Any spiritual tradition worth its salt is concerned with conditioning. Any tradition of human growth and development reckons with behavior, with forming the cycles of human drama into beautiful stories: of redemption, freedom, courage, individual striving and will. The journey of the spirit up from the body toward the Divine is a path marked by attainments.
At the same time, all great spiritual traditions emphasize the plain fact of grace: We are not in control. Our efforts are at best vanity, and at worst, hubris. The ego is too small a vehicle, the mind is too limited to comprehend the Divine. Everything is in God’s hands. We know neither the hour nor the day. Surrender your desires, surrender yourself. Enlightenment unfolds until it is suddenly realized.
Two mountains, one sky.
As you practice, as you grow, as you seek out conditioning and self-mastery and the greatest liberation available to you, my wish for you is that you find yourself full of courage. Not the absence of fear, but the ability to accept and bear your anxieties, without distraction, defense or delusion.

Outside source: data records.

/-- What a staged scroll has put into the staging region, by source and byte (R220, R251). -/
def State.stagedNow (s : State) (c : Cmd) (d : ScrollD) : Map Byte :=
  ((range 0 d.sources.length).zip d.sources).flatMap fun x =>
    ((range 0 d.r.len).zip (s.stagePas c.part x.2 (s.scrollOff c d 0) d.r.len)).map fun y => (stagedKey x.1 y.1, s.byte y.2)

/-- What a scroll had put into the staging region stands there again. -/
def State.restage (s : State) (c : Cmd) (d : ScrollD) : State :=
  if (s.part c.part).stgbase == 0 then s
  else ((range 0 d.sources.length).zip d.sources).foldl (fun (s : State) x =>
    s.devWrite c.who .part ((s.stagePas c.part x.2 (s.scrollOff c d 0) 1).headD 0) (kept c.staged (stagedKey x.1 0) d.r.len)) s

/-- Whether a command is a staged scroll that has begun to read. -/
def Cmd.stages (c : Cmd) : Option ScrollD :=
  match c.kind with
  | .scroll d => if d.staged && c.phase != 0 && c.status == 0 then some d else none
  | _ => none

/-- A command as it is saved: its run requests are withdrawn, its fault is met again, the tag of a page that a tile has not passed is read
again, and staged data are kept with it (R312, R380). -/
def State.keptCmd (s : State) (c : Cmd) : Cmd :=
  let c : Cmd := { c with pin := false, dests := c.dests.map fun (x : CDst) => { x with queued := 0, granted := false } }
  match c.stages with
  | some d => { c with staged := s.stagedNow c d }
  | none => c

/-- Whether a byte lies in the range of one of some blocks, in a unit that a write has reached since its launch began (R385). -/
def State.dirtyIn (s : State) (bs : List Block) (e off : Nat) : Bool :=
  bs.any fun b => b.ep == e && inRange off (s.rangeOf b.launch).1 (s.rangeOf b.launch).2
    && decide (b.launch < mget 0 s.dirty (dirtyKey (lsKey e off)))

/-- Groups of a list leave: each with its waits withdrawn. -/
def State.keepGroups (s : State) : List Nat → List SavedGroup → State × List SavedGroup
  | [], acc => (s, acc)
  | k :: r, acc =>
    match s.group? k with
    | none => s.keepGroups r acc
    | some g =>
      let (s, g) := s.withdrawWaits g
      (s.setGroup g).keepGroups r (acc ++ [g.kept])

/-- Takes patches off their positions with everything of theirs; `chain` says which chains go along. Updates of this cycle's
barriers are complete before (R200). -/
def State.takePatches (s : State) (part tenant : Nat) (ps : List Patch) (chain : Chain → Bool) : State × Saved :=
  let s := s.objDue.foldl (fun (s : State) o => s.completeDue o) s
  let bs := ps.flatMap fun p => s.patchBlocks p.id
  let ids := bs.map fun b => b.id
  let gids := (s.groups.filter fun g => ids.contains g.block).map fun g => g.id
  let (s, gs) := s.keepGroups gids []
  let cs := s.cmds.filter (cmdOf bs)
  let dead := cs.map fun c => c.id
  let p := s.part part
  let ofCmd := fun (f : FaultEntry) => match f.target with | .cmd c => dead.contains c | _ => false
  let rewound := (gs.filter fun g => g.rewound).map fun g => g.g.id
  let sv : Saved :=
    { part := part, tenant := tenant, ox := p.ox, oy := p.oy, patches := ps, blocks := bs, groups := gs
      store := s.lstore.filter fun x => s.dirtyIn bs (x.1 / 2 ^ 19) (x.1 % 2 ^ 19)
      live := s.live.filter fun x => s.inBlocks bs (x.1 / 2 ^ 15) (x.1 % 2 ^ 15 * 16)
      dirty := (s.dirty.filter fun x => s.dirtyIn bs (x.1 / 96) (x.1 % 96 * 4096)).map fun x => (x.1, true)
      objViews := s.objViews.filter fun x => s.inBlocks bs x.o.ep x.o.off
      sb := s.sb.filter fun e => ids.contains e.blk
      cmds := cs.map s.keptCmd
      faults := (gs.filter fun g => !g.rewound).flatMap (fun g => g.g.faults)
        ++ s.faults.filter fun f => (faultOf gids f && !(faultOf rewound f)) || ofCmd f
      chains := s.chains.filter chain
      arrays := [], shadow := [] }
  let pids := ps.map fun p => p.id
  let unq : Nat × ArrayU → Nat × ArrayU := fun x => (x.1, { x.2 with queue := x.2.queue.filter fun q => !(dead.contains q) })
  ({ s with
     groups := s.groups.filter fun g => !(gids.contains g.id)
     blocks := s.blocks.filter fun b => !(ids.contains b.id)
     patches := s.patches.filter fun p => !(pids.contains p.id)
     sb := s.sb.filter fun e => !(ids.contains e.blk)
     faults := s.faults.filter fun f => !(faultOf gids f) && !(ofCmd f)
     cmds := s.cmds.filter fun c => !(dead.contains c.id)
     chains := s.chains.filter fun c => !(chain c)
     arrays := s.arrays.map unq }, sv)

/-! ### Positions again (R386) -/

/-- A launch's position at the save, and where it is now. -/
structure Moved where
  launch : Nat
  from_ : Nat
  to_ : Nat
  deriving DecidableEq, Repr

/-- How a restore renames: the new partition and tenant, the displacement of the sub-pan, the positions that changed in another
way, the shift of identities, whether the locations of the tenant's memory keep their names, the drained writes, the identities that are
restored, those of undrained stores among them, and the new quadrants of blocks. -/
structure Rename where
  part : Nat
  tenant : Nat
  dx : Int
  dy : Int
  fus : Nat
  moved : List Moved
  shift : Nat
  same : Bool
  co : List Write
  ids : List Nat
  sbs : List Nat
  quads : List (Nat × Nat)
  deriving DecidableEq, Repr

/-- Nothing has moved. -/
def Rename.stay (part tenant fus : Nat) : Rename :=
  { part := part, tenant := tenant, dx := 0, dy := 0, fus := fus, moved := [], shift := 0, same := true, co := [], ids := [], sbs := [],
    quads := [] }

def Rename.disp (r : Rename) (e : Nat) : Nat := epOf ((epX e : Int) + r.dx).toNat ((epY e : Int) + r.dy).toNat

/-- A launch's position after the restore. -/
def Rename.pos (r : Rename) (launch e : Nat) : Nat :=
  match r.moved.find? fun m => m.launch == launch && m.from_ == e with
  | some m => m.to_
  | none => r.disp e

/-- The array, or the quadrant, that stands where another stood. -/
def Rename.quad (r : Rename) (q : Nat) : Nat := quadOf (r.disp (epOf (quadX q) (quadY q)))
def Rename.arr (r : Rename) (q : Nat) : Nat := leadOf r.fus (r.quad q)

def Rename.obj (r : Rename) (l : Nat) (o : Obj) : Obj := { o with ep := r.pos l o.ep }

def Rename.inst (r : Rename) (l eng inst : Nat) : Nat :=
  match eng with
  | 2 => r.arr inst
  | 3 => r.quad inst
  | _ => r.pos l inst

def Rename.key (r : Rename) (l k : Nat) : Nat := seqKey (k / 4096) (r.inst l (k / 4096) (k % 4096))

def Rename.who (r : Rename) (w : Who) (l e : Nat) : Who :=
  { w with gid := w.gid + r.shift, blk := w.blk + r.shift, pch := w.pch + r.shift, part := r.part, quad := quadOf (r.pos l e) }

/-- A location of a local store, or of a tenant's memory, after the restore. -/
def Rename.loc (r : Rename) (l x : Nat) : Nat :=
  if 2 ^ 65 ≤ x then x + r.shift * 64
  else if 2 ^ 64 ≤ x then 2 ^ 64 + r.part
  else if 2 ^ 63 ≤ x then storeLoc (r.pos l ((x - 2 ^ 63) / 2 ^ 19)) ((x - 2 ^ 63) % 2 ^ 19)
  else if 2 ^ 56 ≤ x then locOf false r.part r.tenant (x % 2 ^ 56) 0
  else x

def Rename.mkind (r : Rename) (l : Nat) : MKind → MKind
  | .bwait o a b => .bwait (r.obj l o) a b
  | .rres o => .rres (r.obj l o)
  | .rwait o => .rwait (r.obj l o)
  | k => k

def Rename.op (r : Rename) (l : Nat) (x : MemOp) : MemOp := { x with locs := x.locs.map (r.loc l), kind := r.mkind l x.kind }

/-- The byte of a write that a location named: at its own name, or, of a write at physical addresses, at the same place of a page. -/
def Write.byteOf (w : Write) (k : Nat) : Option WByte :=
  match w.bytes.find? fun b => b.key == k with
  | some b => some b
  | none => w.bytes.find? fun b => physLoc b.loc && b.pa % 4096 == k % 4096

/-- A floor after a restore: it names the write that it named, an undrained store under its new identity. Where the tenant's memory has
other names now, it stands at the byte's physical address, which names it under every alias (R270, R278, R379; log 118). -/
def Rename.floor (r : Rename) (x : Nat × Nat) : Option (Nat × Nat) :=
  if r.sbs.contains x.2 then (if 2 ^ 80 ≤ x.1 then none else some (r.loc 0 x.1, x.2 + r.shift))
  else
    match r.co.find? fun w => w.id == x.2 with
    | none => none
    | some w => if r.same then some x else (w.byteOf x.1).map fun b => (b.pa, x.2)

/-- Nothing is renamed where a patch returns to its place. -/
def Rename.stays (r : Rename) : Bool := r.same && r.shift == 0

def Rename.floors (r : Rename) (f : Map Nat) : Map Nat :=
  if r.stays && r.ids == [] then f
  else (f.filterMap r.floor).foldl (fun m x => mset 0 m x.1 x.2) []

/-- An agent, after a restore. -/
def Rename.agent (r : Rename) (w : Who) : Who :=
  if !(r.ids.contains w.blk) || w.ext != 0 then w
  else
    let f := fun x => if r.ids.contains x then x + r.shift else x
    { w with gid := f w.gid, blk := f w.blk, pch := f w.pch, part := r.part
             quad := (match r.quads.find? fun q => q.1 == w.blk with | some q => q.2 | none => r.quad w.quad) }

def Rename.view (r : Rename) (v : View) : View := { v with who := r.agent v.who, fl := r.floors v.fl }
def Rename.views (r : Rename) (v : List View) : List View := v.map r.view

/-- The path of a slot of a group that is in a slot of its EP again: it enters its clause's header anew, at once or, where its access
waits for a fault, once that has been made (R25, R59, R377). -/
def Group.reenterPath (g : Group) (second : Bool) (p : Path) : Path :=
  match g.wait with
  | .fault _ sec => if sec = second then { p with again := true } else p.reenter
  | _ => p.reenter

/-- The paths of a group in a slot again: each enters its clause's header anew (R25, R59, R377). -/
def Group.reenter (g : Group) : Group :=
  let div : DivBlock → DivBlock := fun d => { d with other := d.other.map Path.reenter, stack := d.stack.map Path.reenter }
  { g with p0 := g.p0.map (g.reenterPath false), p1 := g.p1.map (g.reenterPath true), stack := g.stack.map Path.reenter,
           handler := g.handler.map div }

/-- Once a group has its slot again, its access that had no translation is made again, and a word that had none is fetched again
(R379). -/
def Group.unpark (g : Group) : Group :=
  { g with faults := [], wait := match g.wait with | .fault .. => .none | .fetchFault .. => .none | w => w }

/-- A group at its new place; its block is resident anew, from `age` on (R27). -/
def Rename.group (r : Rename) (g : Group) (slot age : Nat) : Group :=
  { g.reenter.unpark with
    age := age
    id := g.id + r.shift, launch := g.launch + r.shift, block := g.block + r.shift, ep := r.pos g.launch g.ep, slot := slot
    part := r.part, tenant := r.tenant, iq := g.iq.map (r.op g.launch), floors := r.floors g.floors
    readViews := r.views g.readViews, fenceViews := r.views g.fenceViews, evicted := false, leaving := false
    wait := (match g.reenter.unpark.wait with | .stopped => .none | w => w)
    scroll := { g.scroll with cmd := g.scroll.cmd.map fun c => c + r.shift } }

def Rename.block (r : Rename) (b : Block) : Block :=
  { b with id := b.id + r.shift, launch := b.launch + r.shift, patch := b.patch + r.shift, ep := r.pos b.launch b.ep, part := r.part,
           tenant := r.tenant, saving := false }

def Rename.patch (r : Rename) (p : Patch) : Patch :=
  let e := r.pos p.launch (epOf p.x p.y)
  { p with id := p.id + r.shift, launch := p.launch + r.shift, x := epX e, y := epY e }

def Rename.rect (r : Rename) (l : Nat) (x : Rect) : Rect := let e := r.pos l (epOf x.x x.y); { x with x := epX e, y := epY e }

def Rename.compl (r : Rename) (l : Nat) : Compl → Compl
  | .none => .none
  | .barrier o => .barrier (r.obj l o)
  | .ring o => .ring (r.obj l o)

/-- A pan address after the restore (R386). -/
def Rename.pan (r : Rename) (l a : Nat) : Nat := let e := r.pos l (panPos a); panOff a + epX e * 2 ^ 19 + epY e * 2 ^ 24

def Rename.kind (r : Rename) (l : Nat) : CmdKind → CmdKind
  | .copy d => .copy { d with srca := if d.span then r.pan l d.srca else d.srca, dsta := if d.dpan && d.op != 1 then r.pan l d.dsta else d.dsta }
  | .scroll d => .scroll { d with r := r.rect l d.r }
  | .mma t b x row => .mma t b (r.rect l x) row
  | .aload sc b x row nc => .aload sc b (r.rect l x) row nc
  | .adrain n m sc b x sv row nc => .adrain n m sc b (r.rect l x) sv row nc
  | .delta ck b be k v t d sh dv dk nt => .delta ck b be (r.rect l k) (r.rect l v) (r.rect l t) d sh dv dk nt
  | .tsolve k o be c dk => .tsolve (r.rect l k) (r.rect l o) be c dk
  | .atile q o ring co sc kv b rows n p e a => .atile (r.rect l q) (r.rect l o) (r.obj l ring) co sc kv b rows n p e (a.map fun x => x + r.shift)
  | .amerge b x row => .amerge b (r.rect l x) row
  | k => k

def Rename.cmd (r : Rename) (c : Cmd) : Cmd :=
  let l := c.launch
  { c with
    id := c.id + r.shift, kind := r.kind l c.kind, gid := c.gid + r.shift, who := r.who c.who l c.ep, launch := l + r.shift
    block := c.block + r.shift, part := r.part, tenant := r.tenant, ep := r.pos l c.ep, inst := r.inst l c.eng c.inst
    compl := r.compl l c.compl, floors := r.floors c.floors, held := none
    dests := c.dests.map fun x => { x with ep := r.pos l x.ep }
    got := (match c.kind with
      | .copy _ => c.got.map fun x => if x.1 < 2 ^ 60 then (r.pos l (x.1 / 2 ^ 14) * 2 ^ 14 + x.1 % 2 ^ 14, x.2) else x
      | _ => c.got)
    follow := c.follow.map fun f => (f.1, r.rect l f.2) }

def Rename.chain (r : Rename) (c : Chain) : Chain := { c with launch := c.launch + r.shift, ep := r.pos c.launch c.ep }

def Rename.mapKeys (r : Rename) (l : Nat) (m : Map Nat) : Map Nat := m.foldl (fun a x => mset 0 a (r.key l x.1) x.2) []

def Rename.launch (r : Rename) (l : Launch) : Launch :=
  { l with
    id := l.id + r.shift, part := r.part, tenant := r.tenant
    accepted := r.mapKeys l.id l.accepted, done := r.mapKeys l.id l.done
    finished := l.finished.map fun x => (r.key l.id x.1, x.2)
    seqViews := l.seqViews.map fun x => (r.key l.id x.1, x.2.1, r.view x.2.2)
    startViews := r.views l.startViews
    chans := l.chans.map fun x => (x.1, x.2.map fun w => { w with views := r.views w.views })
    pids := l.pids ++ (if r.shift = 0 then [] else l.pids.map fun p => p + r.shift)
    again := l.again.map r.patch }

/-! ### Seating (R8, R386) -/

/-- Writes the map entries of saved stores at their new positions. -/
def moveKeys {β : Type} [DecidableEq β] (d : β) (w : Nat) (pos : Nat → Nat → Nat) (src dst : Map β) : Map β :=
  src.foldl (fun m x => mset d m (pos (x.1 / w) (x.1 % w) * w + x.1 % w) x.2) dst

/-- The launch whose saved block holds a byte of a position. -/
def Saved.launchAt (sv : Saved) (range : Nat → Nat × Nat) (e off : Nat) : Nat :=
  match sv.blocks.find? fun b => b.ep == e && inRange off (range b.launch).1 (range b.launch).2 with
  | some b => b.launch
  | none => 0

/-- The new place of a byte of a saved store. -/
def Saved.place (sv : Saved) (r : Rename) (range : Nat → Nat × Nat) (e off : Nat) : Nat := r.pos (sv.launchAt range e off) e
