/-- The dispatcher considers its candidates: the first one's next patch is placed, or room is made for it (R355, R376). A candidate
whose patch has a place and comes with its launch's tick stops nobody. -/
def execPatchPlacement (part : Nat) (s : State) : Out :=
  let p := s.part part
  if p.stopped || p.pairStopped then .next s
  else
    let s := s.startAll part
    match topCand ((s.launches.filterMap (s.candOf part)).filter fun c => !(c.tick && (s.placeNext c).isSome)) with
    | none => .next (s.stayAll part)
    | some c =>
      match if c.tick then none else s.placeNext c with
      | some s => .next ((s.stayAll part).freeEntries part)
      | none => .next (s.makeRoom c)

/-- Constant bank 15 is written again before groups of a launch resume (R283, R296). -/
def State.describe (s : State) (launch : Nat) : State :=
  match s.launch? launch with
  | some l => s.writeBank15 l
  | none => s

/-- A group has a slot of its position again: its clause's header is entered anew, and what had no translation is met again (R25,
R376, R379). -/
def State.comeBack (s : State) (g : Group) (n : Nat) : State :=
  let s := (s.describe g.launch).setGroup { g.reenter.unpark with evicted := false, slot := n }
  g.faults.foldl (fun (s : State) f => s.refault (.stay g.part g.tenant 0) f) s

/-- A saved patch takes its positions again; a group whose context area does not exist meets a machine check (R368). -/
def State.seatAgain (s : State) (sv : Saved) : State :=
  let ls := (sv.blocks.map fun b => b.launch).eraseDups
  let s := ls.foldl (fun (s : State) l => s.describe l) { s with parked := s.parked.filter fun x => x != sv }
  let s := s.seat (sv.own (s.part sv.part).fus) sv
  (s.groups.filter fun g => sv.groups.any fun x => x.g.id == g.id).foldl
    (fun (s : State) g => if s.areaOk g.part g.ep g.slot then s else s.machineCheck g (boundaryInfo g 0x63)) s

/-- An evicted group returns to its position, or a patch that was saved whole to its positions, when there is room (R376). -/
def execEvictedGroupReturn (g : Nat) (s : State) : Out :=
  match s.group? g with
  | some g =>
    let free := s.freeSlots g.ep
    if g.evicted && decide (g.regs ≤ s.freeRegs g.ep) && !free.isEmpty then
      let n := if free.contains g.slot then g.slot else free.headD 0
      if s.areaOk g.part g.ep n then .next (s.comeBack g n)
      else .next ((s.machineCheck { g with evicted := false, slot := n } (boundaryInfo g 0x63)))
    else .next s
  | none =>
    match s.parked.find? fun x => x.groups.any fun y => y.g.id == g with
    | none => .next s
    | some sv =>
      let ok := sv.blocks.all fun b => s.canSeat sv.part sv.groups b b.ep (s.rangeOf b.launch).1 (s.rangeOf b.launch).2
      .next (if ok then s.seatAgain sv else s)

/-! ### Stages (R356) -/

/-- Whether a launch may create a block now. -/
def State.mayCreate (s : State) (l : Launch) : Bool :=
  let p := s.part l.part
  let susp := match l.origin with | .queue k .. => (p.slot k).susp | _ => false
  !p.stopped && !p.pairStopped && !susp && !l.completed && l.killed == 0 && decide (0 < (p.tenant l.tenant).balance)

/-- D(s) as a fraction, and whether a channel that s sends on is full. -/
def Launch.demand (l : Launch) (k : Nat) : Nat × Nat :=
  let fr := fun (c : Nat) => ((l.chan c).length, l.hdr.chans.getD c 0)
  let big := fun (a b : Nat × Nat) => if a.1 * b.2 < b.1 * a.2 then b else a
  let start := if k = 0 && l.stageOpen 0 then (1, 1) else (0, 1)
  ((l.recvs.filter fun x => x.1 == k).map fun x => fr x.2).foldl big start

def Launch.blocked (l : Launch) (k : Nat) : Bool :=
  (l.sends.filter fun x => x.1 == k).any fun x => decide (l.hdr.chans.getD x.2 0 ≤ (l.chan x.2).length)

/-- Creates patches of a stage until it holds its minimum; the fuel bounds them. -/
def State.toMinimum (s : State) (id k : Nat) : Nat → State
  | 0 => s
  | n + 1 =>
    match s.launch? id with
    | none => s
    | some l =>
      if s.short l k then
        match s.createPatch l k with
        | some s => s.toMinimum id k n
        | none => s
      else s

/-- One more patch of a stage, where its demand, its back-pressure and its maximum allow. -/
def State.oneMore (s : State) (id k : Nat) (d : Nat × Nat) (full : Bool) : State :=
  match s.launch? id with
  | none => s
  | some l =>
    if !full && decide (d.2 ≤ 2 * d.1) && decide (s.resident l k + l.hdr.pw * l.hdr.ph ≤ l.maxOf k) && l.stageOpen k then
      (s.createPatch l k).getD s
    else s

/-- Inserts a stage in decreasing demand; equal demands keep their order. -/
def insertStage (x : Nat × (Nat × Nat) × Bool) : List (Nat × (Nat × Nat) × Bool) → List (Nat × (Nat × Nat) × Bool)
  | [] => [x]
  | y :: r => if y.2.1.1 * x.2.1.2 < x.2.1.1 * y.2.1.2 then x :: y :: r else y :: insertStage x r

/-- The candidates that come before a launch in its partition (R355). -/
def State.candsBefore (s : State) (l : Launch) : List Cand :=
  match s.rankOf l.part l with
  | none => []
  | some r => (s.launches.filterMap (s.candOf l.part)).filter fun c => c.l.id != l.id && ranksBefore (c.prio, c.age) r

/-- A tick of a launch with stages (R356). Candidates that come before it are placed first, and one of them that finds no place
stops it from taking resources (R355). -/
def execStageTick (launch : Nat) (s : State) : Out :=
  match s.launch? launch with
  | none => .next s
  | some l =>
    if l.hdr.nstg = 0 || l.completed || !(s.tickDue 0 launch (s.partClock l.part) 1024) then .next s
    else
      let before := s.candsBefore l
      if before.any fun c => !c.tick && (s.placeNext c).isSome then .next s
      else if !(s.mayCreate l) || before.any fun c => (s.placeNext c).isNone then .next (s.ticked 0 launch)
      else
        let s := s.ticked 0 launch
        let ks := range 0 l.hdr.nstg
        let info := ks.map fun k => (k, l.demand k, l.blocked k)
        let order := info.foldl (fun acc x => insertStage x acc) []
        let s := ks.foldl (fun (s : State) k => s.toMinimum launch k 65536) s
        let s := order.foldl (fun (s : State) x => s.oneMore launch x.1 x.2.1 x.2.2) s
        .next (s.freeEntries l.part)

/-! ### Work-queue balancing (R360) -/

/-- The nearest position that is no hole in a direction within the sub-pan: 0 north, 1 east, 2 south, 3 west. -/
def State.nearest (s : State) (p : Partition) (dir : Nat) : Nat → Nat → Nat → Option Nat
  | 0, _, _ => none
  | n + 1, x, y =>
    let step := match dir with
      | 0 => if y ≤ p.oy then none else some (x, y - 1)
      | 1 => if p.ox + p.wp ≤ x + 1 then none else some (x + 1, y)
      | 2 => if p.oy + p.hp ≤ y + 1 then none else some (x, y + 1)
      | _ => if x ≤ p.ox then none else some (x - 1, y)
    match step with
    | none => none
    | some (u, v) => if s.isHole (epOf u v) then s.nearest p dir n u v else some (epOf u v)

/-- The reported depth of a tenant's part at a position. -/
def State.reportAt (s : State) (p : Partition) (t e : Nat) : Nat :=
  let d := (p.part_ e t).length + (p.over e t).length
  if s.groups.any fun g => g.ep == e && !g.sys && g.tenant == t && !g.evicted then min d 255 else min (d + 128) 255

/-- The numbers of items a position sends in the four directions. -/
def State.owes (s : State) (p : Partition) (rep : Nat → Nat) (e : Nat) : List (Nat × Nat) :=
  (range 0 4).filterMap fun dir =>
    match s.nearest p dir 64 (epX e) (epY e) with
    | none => none
    | some f => if rep f + p.bthr < rep e then some (f, min ((rep e - rep f) / 2) 32) else none

/-- Takes n items from the newest end of a part, in their order. -/
def Partition.takeNewest (p : Partition) (e t n : Nat) : List Item × Partition :=
  let l := p.part_ e t ++ p.over e t
  let keep := l.take (l.length - n)
  (l.drop (l.length - n), p.setItems e t (keep.take 256) (keep.drop 256))

/-- A position's items leave in the order north, east, south, west, while it has any. -/
def State.sendItems (s : State) (part t e : Nat) : List (Nat × Nat) → State
  | [] => s
  | (f, n) :: r =>
    let (xs, p) := (s.part part).takeNewest e t n
    if xs = [] then s
    else
      let x : Transit := { id := s.nextId, part := part, tenant := t, dst := f, items := xs }
      ({ s with nextId := s.nextId + 1, transit := s.transit ++ [x] }.setPart part p).sendItems part t e r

To be human is to be ambiguous. To exist is to feel anxious. This is a noble truth. If you can inhabit and integrate this fact of Being, this innate uncertainty that has been with you all your life, you can begin to see for yourself that something compels you despite it. Something drives you, innately, to be what you are, despite your inability to ever know what you are. As you surrender to this, as you give up your efforts and let spirit work its comforting change, my wish for you is that you find yourself full of faith. Not the absence of doubt, but the ability to bear the Great Doubt. Your human inability to be sure about anything at all.
Courage and faith. Striving and surrender. Conditioning and choice. These are holy tensions, a fascia woven across your bodymind, connecting land, bones and spirit, orienting each self after uncountable self toward the possible.
May you trust in your striving, and in That which strives you. May you trust in what you are becoming, in what you are, and in what you have been, all along.